Example 5. Using MERGE with INSERT OVER DML.
CREATE PROCEDURE uspUpdateBooks AS
BEGIN
INSERT INTO Book(ISBN, Price, Shelf, ArchivedAt)
SELECT ISBN, Price, Shelf, GETDATE() FROM
(MERGE Book AS B
USING WeeklyChange AS WC
ON B.ISBN = WC.ISBN AND B.ArchivedAt IS NULL
WHEN MATCHED AND (B.Price <> WC.Price OR B.Shelf <> WC.Shelf) THEN
UPDATE SET Price = WC.Price, Shelf = WC.Shelf
WHEN NOT MATCHED THEN
INSERT VALUES(WC.ISBN, WC.Price, WC.Shelf, NULL)
OUTPUT $action, WC.ISBN, Deleted.Price, Deleted.Shelf
) CHANGES(RowAction, ISBN, Price, Shelf)
WHERE RowAction = 'UPDATE';
END
Because there is historical data in the Book table that is irrelevant for the merge operation, criteria has been added to the join predicate after the ON keyword that tests for NULL values in the ArchivedAt column. This tells MERGE to consider only current books as matching target rows against the source of weekly changes and to completely ignore all the archived history records.
The CHANGES keyword is what makes INSERT OVER DML possible. CHANGES exposes the columns of the OUTPUT clause defined on the inner MERGE statement to the WHERE clause of the outer INSERT INTO…SELECT statement.

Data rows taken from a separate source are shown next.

-- ==== Sys2Proof/Config.lean ====
section
/-! DEFINITION. What an implementation of the block fixes (00_scope.md R6), and the values the spec leaves
open. An `opaque` constant has no body: nothing in Lean can evaluate it, so a statement about it holds
for every value. The OPEN parameters `N_CH`, `BASE` and `REV_TABLE`, and the platform's memory map, are plain data of the
state (Machine/State.lean `Hardware`), so that every statement is about every instance; their values here are those of
the block `State.reset` describes. -/

namespace Sys2Proof.Config

/-! ### Free values -/

/-- The operations whose result can be a NaN. -/
inductive FloatOp where
  | add | sub | mul | div | sqrt
  deriving DecidableEq, Repr

/-- FREE VALUE. The word from which the NaN of an operation on its operands is made (Machine/Binary32.lean `nanOf`): R8
fixes every result but the sign and payload of a NaN. DESIGN CHOICE, notes/assumptions/5. -/
opaque nanWord : FloatOp → F32 → F32 → Word

/-- FREE VALUE. The numeric service `NUM.exp` of R10 before its stated properties are imposed
(Machine/Binary32.lean `numExp`). notes/assumptions/4. -/
opaque numExpRaw : F32 → F32

/-- FREE VALUE. The numeric service `NUM.tan` of R10 before its stated properties are imposed. -/
opaque numTanRaw : F32 → F32

/-- FREE VALUE. The numeric service `NUM.pow2` of R10 before its stated properties are imposed. -/
opaque numPow2Raw : F32 → F32

/-- FREE VALUE. The numeric service `NUM.sin2pi` of R10 before its stated properties are imposed. -/
opaque numSin2piRaw : F32 → F32

/-! ### Parameters with a value (R6) -/

/-- `N_CH` of the block `State.reset` describes (R6: OPEN, 1..64, "examples use 2"). DESIGN CHOICE, notes/assumptions/2. -/
def resetNCh : Nat := 2

/-- `BASE` of the block `State.reset` describes (R6: OPEN, 64-byte aligned). DESIGN CHOICE, notes/assumptions/14. -/
def resetBase : Nat := 0

/-- `FS_MIN`, 1.0 Hz (R6). -/
def fsMin : F32 := 0x3F800000#32

/-- `FS_MIN_REV`, 1000 Hz (R6). -/
def fsMinRev : F32 := 0x447A0000#32

/-- `FS_MAX_REV`, 768000 Hz (R6). -/
def fsMaxRev : F32 := 0x493B8000#32

/-- 16777215, the largest `fs * max_delay` that `DLEN_MAX` = 2^24 admits (R6, 44_delay.md R345). -/
def delayMax : F32 := 0x4B7FFFFF#32

/-- `REV_LFO_HZ`, 1.0 Hz (R6). -/
def revLfoHz : F32 := 0x3F800000#32

/-! ### The reverb's delay lines and REV_TABLE -/

/-- The thirteen delay lines of a REVERB channel, in index order j = 0..12 (10_state.md R43). -/
inductive RevLine where
  | pd | id1 | id2 | id3 | id4 | dd1 | dlL1 | dd2 | dlL2 | dd3 | dlR1 | dd4 | dlR2
  deriving DecidableEq, Repr

/-- The lines in index order (R43). -/
def revLines : List RevLine :=
  [.pd, .id1, .id2, .id3, .id4, .dd1, .dlL1, .dd2, .dlL2, .dd3, .dlR1, .dd4, .dlR2]

/-- The default REV_TABLE's reference length `L_j` in samples at 29761 Hz (R371); the predelay line has none. -/
def revLength : RevLine → Nat
  | .pd => 0
  | .id1 => 142 | .id2 => 107 | .id3 => 379 | .id4 => 277
  | .dd1 => 672 | .dlL1 => 4453 | .dd2 => 1800 | .dlL2 => 3720
  | .dd3 => 908 | .dlR1 => 4217 | .dd4 => 2656 | .dlR2 => 3163

/-- An output tap of a REV_TABLE: its line, its reference position and its sign (R371). -/
structure RevTap where
  /-- The line the tap reads. -/
  line : RevLine
  /-- The reference position `k_t`, in samples at 29761 Hz. -/
  pos : Nat
  /-- Whether the tap is added (`true`) or subtracted. -/
  plus : Bool
  deriving DecidableEq, Repr

/-- The index t = 0..6 of an output tap (R371). -/
inductive TapIx where
  | t0 | t1 | t2 | t3 | t4 | t5 | t6
  deriving DecidableEq, Repr

/-- The taps in the order they are summed (R371). -/
def tapOrder : List TapIx := [.t0, .t1, .t2, .t3, .t4, .t5, .t6]

/-- The default REV_TABLE's taps of the left output (R371, TAPL). -/
def tapL : TapIx → RevTap
  | .t0 => ⟨.dlR1, 266, true⟩
  | .t1 => ⟨.dlR1, 2974, true⟩
  | .t2 => ⟨.dd4, 1913, false⟩
  | .t3 => ⟨.dlR2, 1996, true⟩
  | .t4 => ⟨.dlL1, 1990, false⟩
  | .t5 => ⟨.dd2, 187, false⟩
  | .t6 => ⟨.dlL2, 1066, false⟩

/-- The default REV_TABLE's taps of the right output (R371, TAPR). -/
def tapR : TapIx → RevTap
  | .t0 => ⟨.dlL1, 353, true⟩
  | .t1 => ⟨.dlL1, 3627, true⟩
  | .t2 => ⟨.dd2, 1228, false⟩
  | .t3 => ⟨.dlL2, 2673, true⟩
  | .t4 => ⟨.dlR1, 2111, false⟩
  | .t5 => ⟨.dd4, 335, false⟩
  | .t6 => ⟨.dlR2, 121, false⟩

end Sys2Proof.Config
end

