-- ==== Sys2Proof/Machine/CmdLs2.lean ====
section
/-! DEFINITION. The meaning of every command of unit LS2: one definition for each row of
spec/opcode_table.json, over the shared computations of Machine/Protocol.lean. -/

namespace Sys2Proof.Machine

/-- `INIT.LS2` (R142). -/
def execInitLs2 (s : State) : Host.Outcome State Fault Refusal :=
  runCommand .initLs2 (cmdInit .ls2) s

/-- `SET_SR.LS2` (R143). -/
def execSetSrLs2 (s : State) : Host.Outcome State Fault Refusal :=
  runCommand .setSrLs2 (cmdSetSr .ls2) s

/-- `RESET_COEFFS.LS2` (R144). -/
def execResetCoeffsLs2 (s : State) : Host.Outcome State Fault Refusal :=
  runCommand .resetCoeffsLs2 (cmdResetCoeffs .ls2) s

/-- `RESET_STATE.LS2` (R145). -/
def execResetStateLs2 (ch : BitVec 6) (s : State) : Host.Outcome State Fault Refusal :=
  runCommand (.resetStateLs2 ch) (cmdResetState .ls2 ch) s

/-- `UPDATE_CTRL.LS2` (R146). -/
def execUpdateCtrlLs2 (s : State) : Host.Outcome State Fault Refusal :=
  runCommand .updateCtrlLs2 (cmdUpdateCtrl .ls2) s

/-- `UPDATE_AUDIO.LS2` (R147). -/
def execUpdateAudioLs2 (s : State) : Host.Outcome State Fault Refusal :=
  runCommand .updateAudioLs2 (cmdUpdateAudio .ls2) s

/-- `PROCESS1.LS2` (R148). -/
def execProcess1Ls2 (ch : BitVec 6) (s : State) : Host.Outcome State Fault Refusal :=
  runCommand (.process1Ls2 ch) (cmdProcess1 .ls2 ch) s

/-- `PROCESS.LS2` (R156). -/
def execProcessLs2 (ch : BitVec 6) (s : State) : Host.Outcome State Fault Refusal :=
  runCommand (.processLs2 ch) (cmdProcess .ls2 ch) s

/-- `PROCESS_MULTI.LS2` (R157). -/
def execProcessMultiLs2 (s : State) : Host.Outcome State Fault Refusal :=
  runCommand .processMultiLs2 (cmdProcessMulti .ls2) s

/-- `SET_PARAM.LS2.CUTOFF` (R301). -/
def execSetParamLs2Cutoff (s : State) : Host.Outcome State Fault Refusal :=
  runCommand .setParamLs2Cutoff (cmdSetParam .ls2 okPositive 0b0001 fun v c =>
    { c with ls2 := { c.ls2 with cutoff := v } }) s

/-- `SET_PARAM.LS2.Q` (R302). -/
def execSetParamLs2Q (s : State) : Host.Outcome State Fault Refusal :=
  runCommand .setParamLs2Q (cmdSetParam .ls2 okFinite 0b0010 fun v c =>
    { c with ls2 := { c.ls2 with q := v } }) s

/-- `SET_PARAM.LS2.DC_GAIN_LIN` (R303). -/
def execSetParamLs2DcGainLin (s : State) : Host.Outcome State Fault Refusal :=
  runCommand .setParamLs2DcGainLin (cmdSetParam .ls2 okPositive 0b0100 fun v c =>
    { c with ls2 := { c.ls2 with dcGainLin := v, gainIsDb := 0 } }) s

/-- `SET_PARAM.LS2.DC_GAIN_DB` (R304). -/
def execSetParamLs2DcGainDb (s : State) : Host.Outcome State Fault Refusal :=
  runCommand .setParamLs2DcGainDb (cmdSetParam .ls2 okDb 0b0100 fun v c =>
    { c with ls2 := { c.ls2 with dcGainDb := v, gainIsDb := 1 } }) s

/-- `SET_PARAM.LS2.PREWARP_AT_CUTOFF` (R305). -/
def execSetParamLs2PrewarpAtCutoff (s : State) : Host.Outcome State Fault Refusal :=
  runCommand .setParamLs2PrewarpAtCutoff (cmdSetParam .ls2 okFlag 0b1000 fun v c =>
    { c with ls2 := { c.ls2 with prewarpAtCutoff := v } }) s

/-- `SET_PARAM.LS2.PREWARP_FREQ` (R306). -/
def execSetParamLs2PrewarpFreq (s : State) : Host.Outcome State Fault Refusal :=
  runCommand .setParamLs2PrewarpFreq (cmdSetParam .ls2 okPositive 0b1000 fun v c =>
    { c with ls2 := { c.ls2 with prewarpFreq := v } }) s

/-- `READ_COEF.LS2.CUTOFF` (R160). -/
def execReadCoefLs2Cutoff (s : State) : Host.Outcome State Fault Refusal :=
  runCommand .readCoefLs2Cutoff (cmdReadCoef fun s => s.coefs.ls2.cutoff) s

/-- `READ_COEF.LS2.Q` (R160). -/
def execReadCoefLs2Q (s : State) : Host.Outcome State Fault Refusal :=
  runCommand .readCoefLs2Q (cmdReadCoef fun s => s.coefs.ls2.q) s

/-- `READ_COEF.LS2.DC_GAIN_LIN` (R160). -/
def execReadCoefLs2DcGainLin (s : State) : Host.Outcome State Fault Refusal :=
  runCommand .readCoefLs2DcGainLin (cmdReadCoef fun s => s.coefs.ls2.dcGainLin) s

/-- `READ_COEF.LS2.DC_GAIN_DB` (R160). -/
def execReadCoefLs2DcGainDb (s : State) : Host.Outcome State Fault Refusal :=
  runCommand .readCoefLs2DcGainDb (cmdReadCoef fun s => s.coefs.ls2.dcGainDb) s

/-- `READ_COEF.LS2.PREWARP_AT_CUTOFF` (R160). -/
def execReadCoefLs2PrewarpAtCutoff (s : State) : Host.Outcome State Fault Refusal :=
  runCommand .readCoefLs2PrewarpAtCutoff (cmdReadCoef fun s => s.coefs.ls2.prewarpAtCutoff) s

/-- `READ_COEF.LS2.PREWARP_FREQ` (R160). -/
def execReadCoefLs2PrewarpFreq (s : State) : Host.Outcome State Fault Refusal :=
  runCommand .readCoefLs2PrewarpFreq (cmdReadCoef fun s => s.coefs.ls2.prewarpFreq) s

/-- `READ_COEF.LS2.GAIN_IS_DB` (R160). -/
def execReadCoefLs2GainIsDb (s : State) : Host.Outcome State Fault Refusal :=
  runCommand .readCoefLs2GainIsDb (cmdReadCoef fun s => s.coefs.ls2.gainIsDb) s

/-- `READ_COEF.LS2.G` (R160). -/
def execReadCoefLs2G (s : State) : Host.Outcome State Fault Refusal :=
  runCommand .readCoefLs2G (cmdReadCoef fun s => s.coefs.ls2.g) s

/-- `READ_COEF.LS2.KI` (R160). -/
def execReadCoefLs2Ki (s : State) : Host.Outcome State Fault Refusal :=
  runCommand .readCoefLs2Ki (cmdReadCoef fun s => s.coefs.ls2.ki) s

/-- `READ_COEF.LS2.INNER.CUTOFF` (R160). -/
def execReadCoefLs2InnerCutoff (s : State) : Host.Outcome State Fault Refusal :=
  runCommand .readCoefLs2InnerCutoff (cmdReadCoef fun s => s.coefs.ls2.inner.cutoff) s

/-- `READ_COEF.LS2.INNER.Q` (R160). -/
def execReadCoefLs2InnerQ (s : State) : Host.Outcome State Fault Refusal :=
  runCommand .readCoefLs2InnerQ (cmdReadCoef fun s => s.coefs.ls2.inner.q) s

/-- `READ_COEF.LS2.INNER.PREWARP_AT_CUTOFF` (R160). -/
def execReadCoefLs2InnerPrewarpAtCutoff (s : State) : Host.Outcome State Fault Refusal :=
  runCommand .readCoefLs2InnerPrewarpAtCutoff (cmdReadCoef fun s => s.coefs.ls2.inner.prewarpAtCutoff) s

/-- `READ_COEF.LS2.INNER.PREWARP_FREQ` (R160). -/
def execReadCoefLs2InnerPrewarpFreq (s : State) : Host.Outcome State Fault Refusal :=
  runCommand .readCoefLs2InnerPrewarpFreq (cmdReadCoef fun s => s.coefs.ls2.inner.prewarpFreq) s

/-- `READ_COEF.LS2.INNER.COEFF_X` (R160). -/
def execReadCoefLs2InnerCoeffX (s : State) : Host.Outcome State Fault Refusal :=
  runCommand .readCoefLs2InnerCoeffX (cmdReadCoef fun s => s.coefs.ls2.inner.coeffX) s

/-- `READ_COEF.LS2.INNER.COEFF_LP` (R160). -/
def execReadCoefLs2InnerCoeffLp (s : State) : Host.Outcome State Fault Refusal :=
  runCommand .readCoefLs2InnerCoeffLp (cmdReadCoef fun s => s.coefs.ls2.inner.coeffLp) s

/-- `READ_COEF.LS2.INNER.COEFF_BP` (R160). -/
def execReadCoefLs2InnerCoeffBp (s : State) : Host.Outcome State Fault Refusal :=
  runCommand .readCoefLs2InnerCoeffBp (cmdReadCoef fun s => s.coefs.ls2.inner.coeffBp) s

/-- `READ_COEF.LS2.INNER.COEFF_HP` (R160). -/
def execReadCoefLs2InnerCoeffHp (s : State) : Host.Outcome State Fault Refusal :=
  runCommand .readCoefLs2InnerCoeffHp (cmdReadCoef fun s => s.coefs.ls2.inner.coeffHp) s

/-- `READ_COEF.LS2.INNER.K_PI` (R160). -/
def execReadCoefLs2InnerKPi (s : State) : Host.Outcome State Fault Refusal :=
  runCommand .readCoefLs2InnerKPi (cmdReadCoef fun s => s.coefs.ls2.inner.kPi) s

/-- `READ_COEF.LS2.INNER.G` (R160). -/
def execReadCoefLs2InnerG (s : State) : Host.Outcome State Fault Refusal :=
  runCommand .readCoefLs2InnerG (cmdReadCoef fun s => s.coefs.ls2.inner.g) s

/-- `READ_COEF.LS2.INNER.K` (R160). -/
def execReadCoefLs2InnerK (s : State) : Host.Outcome State Fault Refusal :=
  runCommand .readCoefLs2InnerK (cmdReadCoef fun s => s.coefs.ls2.inner.k) s

/-- `READ_COEF.LS2.INNER.GK` (R160). -/
def execReadCoefLs2InnerGk (s : State) : Host.Outcome State Fault Refusal :=
  runCommand .readCoefLs2InnerGk (cmdReadCoef fun s => s.coefs.ls2.inner.gk) s

/-- `READ_COEF.LS2.INNER.HP_D` (R160). -/
def execReadCoefLs2InnerHpD (s : State) : Host.Outcome State Fault Refusal :=
  runCommand .readCoefLs2InnerHpD (cmdReadCoef fun s => s.coefs.ls2.inner.hpD) s

/-- `READ_COEF.LS2.INNER.CX_ACT` (R160). -/
def execReadCoefLs2InnerCxAct (s : State) : Host.Outcome State Fault Refusal :=
  runCommand .readCoefLs2InnerCxAct (cmdReadCoef fun s => s.coefs.ls2.inner.cxAct) s

/-- `READ_COEF.LS2.INNER.CLP_ACT` (R160). -/
def execReadCoefLs2InnerClpAct (s : State) : Host.Outcome State Fault Refusal :=
  runCommand .readCoefLs2InnerClpAct (cmdReadCoef fun s => s.coefs.ls2.inner.clpAct) s

/-- `READ_COEF.LS2.INNER.CBP_ACT` (R160). -/
def execReadCoefLs2InnerCbpAct (s : State) : Host.Outcome State Fault Refusal :=
  runCommand .readCoefLs2InnerCbpAct (cmdReadCoef fun s => s.coefs.ls2.inner.cbpAct) s

/-- `READ_COEF.LS2.INNER.CHP_ACT` (R160). -/
def execReadCoefLs2InnerChpAct (s : State) : Host.Outcome State Fault Refusal :=
  runCommand .readCoefLs2InnerChpAct (cmdReadCoef fun s => s.coefs.ls2.inner.chpAct) s

/-- `READ_COEF.LS2.INNER.DIRTY` (R160). -/
def execReadCoefLs2InnerDirty (s : State) : Host.Outcome State Fault Refusal :=
  runCommand .readCoefLs2InnerDirty (cmdReadCoef fun s => s.coefs.ls2.innerDirty) s

/-- `READ_COEF.LS2.LIFE` (R160). -/
def execReadCoefLs2Life (s : State) : Host.Outcome State Fault Refusal :=
  runCommand .readCoefLs2Life (cmdReadCoef fun s => lifeCode s.regs.ls2.life) s

/-- `READ_COEF.LS2.GEN` (R160). -/
def execReadCoefLs2Gen (s : State) : Host.Outcome State Fault Refusal :=
  runCommand .readCoefLs2Gen (cmdReadCoef fun s => s.regs.ls2.gen) s

/-- `READ_COEF.LS2.FS` (R160). -/
def execReadCoefLs2Fs (s : State) : Host.Outcome State Fault Refusal :=
  runCommand .readCoefLs2Fs (cmdReadCoef fun s => s.regs.ls2.fs) s

/-- `READ_COEF.LS2.DIRTY` (R160). -/
def execReadCoefLs2Dirty (s : State) : Host.Outcome State Fault Refusal :=
  runCommand .readCoefLs2Dirty (cmdReadCoef fun s => s.regs.ls2.dirty) s

/-- `READ_COEF.LS2.MEMREQ` (R160). -/
def execReadCoefLs2Memreq (s : State) : Host.Outcome State Fault Refusal :=
  runCommand .readCoefLs2Memreq (cmdReadCoef fun _ => 0) s

/-- `READ_STATE.LS2.S1` (R161). -/
def execReadStateLs2S1 (ch : BitVec 6) (s : State) : Host.Outcome State Fault Refusal :=
  runCommand (.readStateLs2S1 ch) (cmdReadState ch fun s ch => (s.chans.ls2.getD ch {}).s1) s

/-- `READ_STATE.LS2.S2` (R161). -/
def execReadStateLs2S2 (ch : BitVec 6) (s : State) : Host.Outcome State Fault Refusal :=
  runCommand (.readStateLs2S2 ch) (cmdReadState ch fun s ch => (s.chans.ls2.getD ch {}).s2) s

/-- `READ_STATE.LS2.ST_VALID` (R161). -/
def execReadStateLs2StValid (ch : BitVec 6) (s : State) : Host.Outcome State Fault Refusal :=
  runCommand (.readStateLs2StValid ch) (cmdReadState ch fun s ch => flagWord (s.stValid .ls2 ch)) s

end Sys2Proof.Machine
end

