/-- Whether the bus answers an access to the word at an address with an error (20_memory.md R81). -/
abbrev busFails (s : State) (a : Nat) : Prop := regionAt s.hw.regions a 4 = some .busError

/-- The address of the first word of a list of addresses that the bus answers with an error. -/
def firstFailing (s : State) (as : List Nat) : Option Nat :=
  as.find? fun a => decide (regionAt s.hw.regions a 4 = some .busError)

/-- The addresses of the input words of sample `i`, in the order they are loaded: channel by channel. -/
def laneLoads (lanes : List Lane) (i : Nat) : List Nat := lanes.flatMap fun l => l.ins.map fun b => b.toNat + 4 * i

/-- The input words of sample `i` of a channel, in the memory of a state. -/
def laneSamples (s : State) (i : Nat) (l : Lane) : List F32 := l.ins.map fun b => readWord s.mem (b.toNat + 4 * i)

/-- The window with the samples of a PROCESS1 in its operands (R148). -/
def withSamples (w : Window) : List F32 → Window
  | [] => w
  | [x] => { w with arg0 := x }
  | xl :: xr :: _ => { w with arg0 := xl, arg1 := xr }

/-- The stores of results at index `i` of a list of buffers, in order, up to one that the bus answers with an error. -/
def hostStores (i : Nat) : List Word → List F32 → State → LoopEnd
  | b :: bs, y :: ys, s =>
    if regionAt s.hw.regions (b.toNat + 4 * i) 4 = some .busError then
      .fault (statusOf .busError) (BitVec.ofNat 32 (b.toNat + 4 * i)) i s
    else hostStores i bs ys { s with mem := writeWord s.mem (b.toNat + 4 * i) y }
  | _, _, s => .done s

/-- A host's PROCESS1 of each channel of a list with its samples, and the stores of RES0 and RES1 after each (R157's
inner loop). -/
def hostChannels (u : UnitId) (i : Nat) : List (Lane × List F32) → State → Option LoopEnd
  | [], s => some (.done s)
  | (l, xs) :: rest, s =>
    match exec (process1Of u l.ch) { s with win := withSamples s.win xs } with
    | .next t =>
      if statusFault t.win.status then some (.fault t.win.status t.win.faultInfo0 i t)
      else match hostStores i l.outs [t.win.res0, t.win.res1] t with
        | .done t' => hostChannels u i rest t'
        | e => some e
    | _ => none

/-- Sample `i` of a host's loop (R156, R157): every channel's input words are loaded, then all of them tested, then
UPDATE_AUDIO runs once, then each channel is processed and stored in turn. A load that the bus answers with an error ends
the sample before the rest (notes/assumptions/20). -/
def hostSample (u : UnitId) (lanes : List Lane) (i : Nat) (s : State) : Option LoopEnd :=
  match firstFailing s (laneLoads lanes i) with
  | some a => some (.fault (statusOf .busError) (BitVec.ofNat 32 a) i s)
  | none =>
    match (lanes.flatMap (laneSamples s i)).find? fun v => !isFinite v with
    | some v => some (.fault (statusOf .nonfinite) v i s)
    | none =>
      match exec (updateAudioOf u) s with
      | .next t => hostChannels u i (lanes.map fun l => (l, laneSamples s i l)) t
      | _ => none

/-- A host's loop over `k` samples from sample `i` on. -/
def hostLoop (u : UnitId) (lanes : List Lane) (i : Nat) : Nat → State → Option LoopEnd
  | 0, s => some (.done s)
  | k + 1, s =>
    match hostSample u lanes i s with
    | some (.done t) => hostLoop u lanes (i + 1) k t
    | e => e

/-- The state a batched command ends in where the host's loop ends so: the window is the one it started from, but for a
fault's entry with the sample's index in FAULT_INFO1 (60_exceptions.md R440). -/
def LoopEnd.finish (w : Window) (cmd : Word) : LoopEnd → State
  | .done s => { s with win := w }
  | .fault status info0 i s =>
    { s with win := { w with status := status, faultCmd := cmd, faultInfo0 := info0, faultInfo1 := BitVec.ofNat 32 i } }

/-- The one channel of a PROCESS. -/
def processLane (u : UnitId) (ch : BitVec 6) (w : Window) : Lane := ⟨ch, inArgs u w, outArgs u w⟩

/-- The channels of a PROCESS_MULTI, 0 to n_channels - 1, with the buffers its tables name. -/
def multiLanes (u : UnitId) (s : State) : List Lane :=
  (List.range (multiM u s.win).toNat).map fun c =>
    ⟨BitVec.ofNat 6 c, (inArgs u s.win).map fun T => tableEntry s T c, (outArgs u s.win).map fun T => tableEntry s T c⟩

/-- A buffer or table of `n` words that passes a batched command's operand checks (R85, R86). -/
def bufferLegal (n : Nat) (b : Word) : Prop := b.toNat % 4 = 0 ∧ b.toNat + 4 * n ≤ 2 ^ 32

/-- The addresses of the entries of a PROCESS_MULTI's tables, in the order they are read (R157). -/
def tableReads (u : UnitId) (w : Window) : List Nat :=
  (inArgs u w ++ outArgs u w).flatMap fun T => (List.range (multiM u w).toNat).map fun c => T.toNat + 4 * c

/-- The pointers of a PROCESS_MULTI's tables, in the order they are checked (R157). -/
def tablePointers (u : UnitId) (s : State) : List Word :=
  (inArgs u s.win ++ outArgs u s.win).flatMap fun T =>
    (List.range (multiM u s.win).toNat).map fun c => tableEntry s T c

In Example 5, this includes the virtual $action column, the ISBN number, and the old values for price and shelf being replaced by the update operation.
By exposing the virtual $action through the CHANGES keyword as RowAction, the INSERT INTO…SELECT statement can apply a WHERE clause to filter out the actions of newly inserted books and append only the actions of changed books back into the Book table. As explained, this is something that cannot be achieved using the OUTPUT…INTO clause on the MERGE statement itself, but is possible using this very specific INSERT OVER DML syntax.
The code filters out insert actions with the simple criteria WHERE RowAction = ‘UPDATE’.
You could of course apply even more sophisticated logic than that if
you wanted to. For example, you may wish to save history data for
certain users, regions, or any other changed data columns returned by
the OUTPUT clause and exposed by the CHANGES keyword. And that’s exactly the key to the power of INSERT OVER DML.
Walk
through the scenario step by step. Start with two books (A and B) and
one price change (book A from $100 to $110), as shown here:
INSERT INTO Book VALUES('A', 100, 1, NULL)
INSERT INTO Book VALUES('B', 200, 2, NULL)
INSERT INTO WeeklyChange VALUES('A', 110, 1)
SELECT * FROM Book
SELECT * FROM WeeklyChange
GO
ISBN Price Shelf ArchivedAt
---- ----- ----- -----------------------
A 100 1 NULL
B 200 2 NULL
(2 row(s) affected)
ISBN Price Shelf
---- ----- -----
A 110 1
(1 row(s) affected)
When you execute uspUpdateBooks, the inner MERGE statement will update the price for book A in the Book table and send its original values to the OUTPUT clause. The OUTPUT clause values are then consumed by the outer INSERT INTO…SELECT statement via the CHANGES keyword. The outer statement can therefore use those original book values for inserting historical data back into the Book table with an ArchivedAt value set to the current server date and time (just before 5:00 PM on 2/25/2012, in this example), as follows:
EXEC uspUpdateBooks
SELECT * FROM Book
GO
ISBN Price Shelf ArchivedAt
---- ----- ----- ---------------------------
A 110 1 NULL
A 100 1 2012-02-25 16:57:19.8600000
B 200 2 NULL
(3 row(s) affected)
You can see the current data for book A (the row with an ArchivedAt date of NULL)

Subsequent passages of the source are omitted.